WHAT THE TASK REQUIRES
A bare count is the expected answer, namely the number of lines in the records that have the word "true".

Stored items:

BEGIN

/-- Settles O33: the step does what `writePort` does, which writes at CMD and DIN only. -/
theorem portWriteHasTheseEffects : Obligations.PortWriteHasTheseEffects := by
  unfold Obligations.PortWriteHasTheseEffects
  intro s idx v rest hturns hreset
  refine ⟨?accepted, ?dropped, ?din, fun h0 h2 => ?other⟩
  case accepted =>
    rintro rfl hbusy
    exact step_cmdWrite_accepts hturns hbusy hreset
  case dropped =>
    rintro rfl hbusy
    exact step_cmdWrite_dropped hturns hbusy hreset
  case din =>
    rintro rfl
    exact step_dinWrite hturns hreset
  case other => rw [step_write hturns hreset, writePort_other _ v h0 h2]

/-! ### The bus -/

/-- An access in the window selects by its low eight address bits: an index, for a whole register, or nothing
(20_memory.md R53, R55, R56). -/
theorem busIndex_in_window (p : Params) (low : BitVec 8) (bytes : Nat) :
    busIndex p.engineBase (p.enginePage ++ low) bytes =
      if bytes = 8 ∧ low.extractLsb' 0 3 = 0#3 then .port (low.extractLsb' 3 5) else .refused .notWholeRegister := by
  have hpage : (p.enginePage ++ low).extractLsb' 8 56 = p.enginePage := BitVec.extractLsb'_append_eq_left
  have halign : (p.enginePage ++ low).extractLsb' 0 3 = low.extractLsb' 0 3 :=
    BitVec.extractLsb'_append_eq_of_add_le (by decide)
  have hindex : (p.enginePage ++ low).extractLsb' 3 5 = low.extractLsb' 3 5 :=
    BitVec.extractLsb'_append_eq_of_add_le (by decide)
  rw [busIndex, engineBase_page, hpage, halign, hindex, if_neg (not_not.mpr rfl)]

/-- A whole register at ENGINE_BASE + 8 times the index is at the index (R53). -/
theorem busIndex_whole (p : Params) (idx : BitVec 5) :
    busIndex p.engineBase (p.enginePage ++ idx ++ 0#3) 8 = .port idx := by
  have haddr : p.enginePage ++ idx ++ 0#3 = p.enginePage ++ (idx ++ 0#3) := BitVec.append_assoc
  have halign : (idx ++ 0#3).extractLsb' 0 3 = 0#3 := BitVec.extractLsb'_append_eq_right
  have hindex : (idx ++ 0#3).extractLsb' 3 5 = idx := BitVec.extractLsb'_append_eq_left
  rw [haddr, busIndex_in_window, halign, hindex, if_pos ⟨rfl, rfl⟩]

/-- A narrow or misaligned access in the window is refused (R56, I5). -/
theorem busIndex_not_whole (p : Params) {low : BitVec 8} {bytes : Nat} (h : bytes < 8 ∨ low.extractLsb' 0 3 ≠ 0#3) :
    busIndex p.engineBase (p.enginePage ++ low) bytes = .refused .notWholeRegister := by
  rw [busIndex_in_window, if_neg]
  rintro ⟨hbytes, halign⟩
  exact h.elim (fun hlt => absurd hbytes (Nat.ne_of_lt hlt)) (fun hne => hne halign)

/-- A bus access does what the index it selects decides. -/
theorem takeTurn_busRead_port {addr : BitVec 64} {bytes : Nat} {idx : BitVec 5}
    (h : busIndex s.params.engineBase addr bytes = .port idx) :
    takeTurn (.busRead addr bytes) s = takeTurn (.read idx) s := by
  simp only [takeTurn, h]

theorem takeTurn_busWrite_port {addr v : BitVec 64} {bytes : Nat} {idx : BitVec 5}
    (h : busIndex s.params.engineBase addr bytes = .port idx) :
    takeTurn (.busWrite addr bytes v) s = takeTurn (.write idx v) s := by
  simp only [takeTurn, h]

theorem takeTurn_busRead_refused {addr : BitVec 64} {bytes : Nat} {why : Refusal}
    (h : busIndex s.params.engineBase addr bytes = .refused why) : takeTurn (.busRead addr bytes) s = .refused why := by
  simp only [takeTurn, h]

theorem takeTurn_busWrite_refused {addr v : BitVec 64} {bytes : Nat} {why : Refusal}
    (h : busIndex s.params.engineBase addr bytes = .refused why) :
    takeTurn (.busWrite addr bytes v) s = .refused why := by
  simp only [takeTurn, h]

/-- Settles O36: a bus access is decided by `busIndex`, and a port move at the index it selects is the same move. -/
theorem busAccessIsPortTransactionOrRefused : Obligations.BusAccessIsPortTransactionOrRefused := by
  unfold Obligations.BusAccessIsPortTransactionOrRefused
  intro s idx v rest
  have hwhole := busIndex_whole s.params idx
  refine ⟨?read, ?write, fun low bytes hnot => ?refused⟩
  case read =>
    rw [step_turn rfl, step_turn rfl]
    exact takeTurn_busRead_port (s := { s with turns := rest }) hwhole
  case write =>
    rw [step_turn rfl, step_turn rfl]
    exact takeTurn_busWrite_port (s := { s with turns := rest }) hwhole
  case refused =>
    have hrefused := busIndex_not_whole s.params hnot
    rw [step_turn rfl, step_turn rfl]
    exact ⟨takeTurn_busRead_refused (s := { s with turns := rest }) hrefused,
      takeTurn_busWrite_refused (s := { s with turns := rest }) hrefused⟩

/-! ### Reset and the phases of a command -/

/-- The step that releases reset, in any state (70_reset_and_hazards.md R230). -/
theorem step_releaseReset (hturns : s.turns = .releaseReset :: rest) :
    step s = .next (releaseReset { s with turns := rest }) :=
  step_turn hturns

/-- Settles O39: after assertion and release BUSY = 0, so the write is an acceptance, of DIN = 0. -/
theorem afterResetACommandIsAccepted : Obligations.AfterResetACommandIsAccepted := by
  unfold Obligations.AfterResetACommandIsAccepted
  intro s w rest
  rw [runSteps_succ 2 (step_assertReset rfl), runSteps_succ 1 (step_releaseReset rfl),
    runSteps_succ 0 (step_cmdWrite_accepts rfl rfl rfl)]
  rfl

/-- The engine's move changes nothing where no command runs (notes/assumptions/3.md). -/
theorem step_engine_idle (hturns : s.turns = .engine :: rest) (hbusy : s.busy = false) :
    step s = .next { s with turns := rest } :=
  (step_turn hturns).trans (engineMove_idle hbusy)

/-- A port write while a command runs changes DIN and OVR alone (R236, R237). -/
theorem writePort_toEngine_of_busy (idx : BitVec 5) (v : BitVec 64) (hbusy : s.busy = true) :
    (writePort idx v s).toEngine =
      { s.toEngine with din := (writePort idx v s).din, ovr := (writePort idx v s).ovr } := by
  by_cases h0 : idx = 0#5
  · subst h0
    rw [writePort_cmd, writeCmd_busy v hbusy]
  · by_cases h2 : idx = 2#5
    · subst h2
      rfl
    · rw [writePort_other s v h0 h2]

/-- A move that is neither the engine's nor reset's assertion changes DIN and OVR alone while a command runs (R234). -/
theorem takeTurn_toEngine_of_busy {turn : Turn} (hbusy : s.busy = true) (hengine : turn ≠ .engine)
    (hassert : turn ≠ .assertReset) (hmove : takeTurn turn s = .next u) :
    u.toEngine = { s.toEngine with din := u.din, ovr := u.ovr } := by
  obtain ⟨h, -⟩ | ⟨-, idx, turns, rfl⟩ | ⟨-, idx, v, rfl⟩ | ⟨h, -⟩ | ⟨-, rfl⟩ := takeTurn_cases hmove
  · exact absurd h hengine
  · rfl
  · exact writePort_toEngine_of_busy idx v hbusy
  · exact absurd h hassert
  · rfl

END

RESULT OF THE TASK
2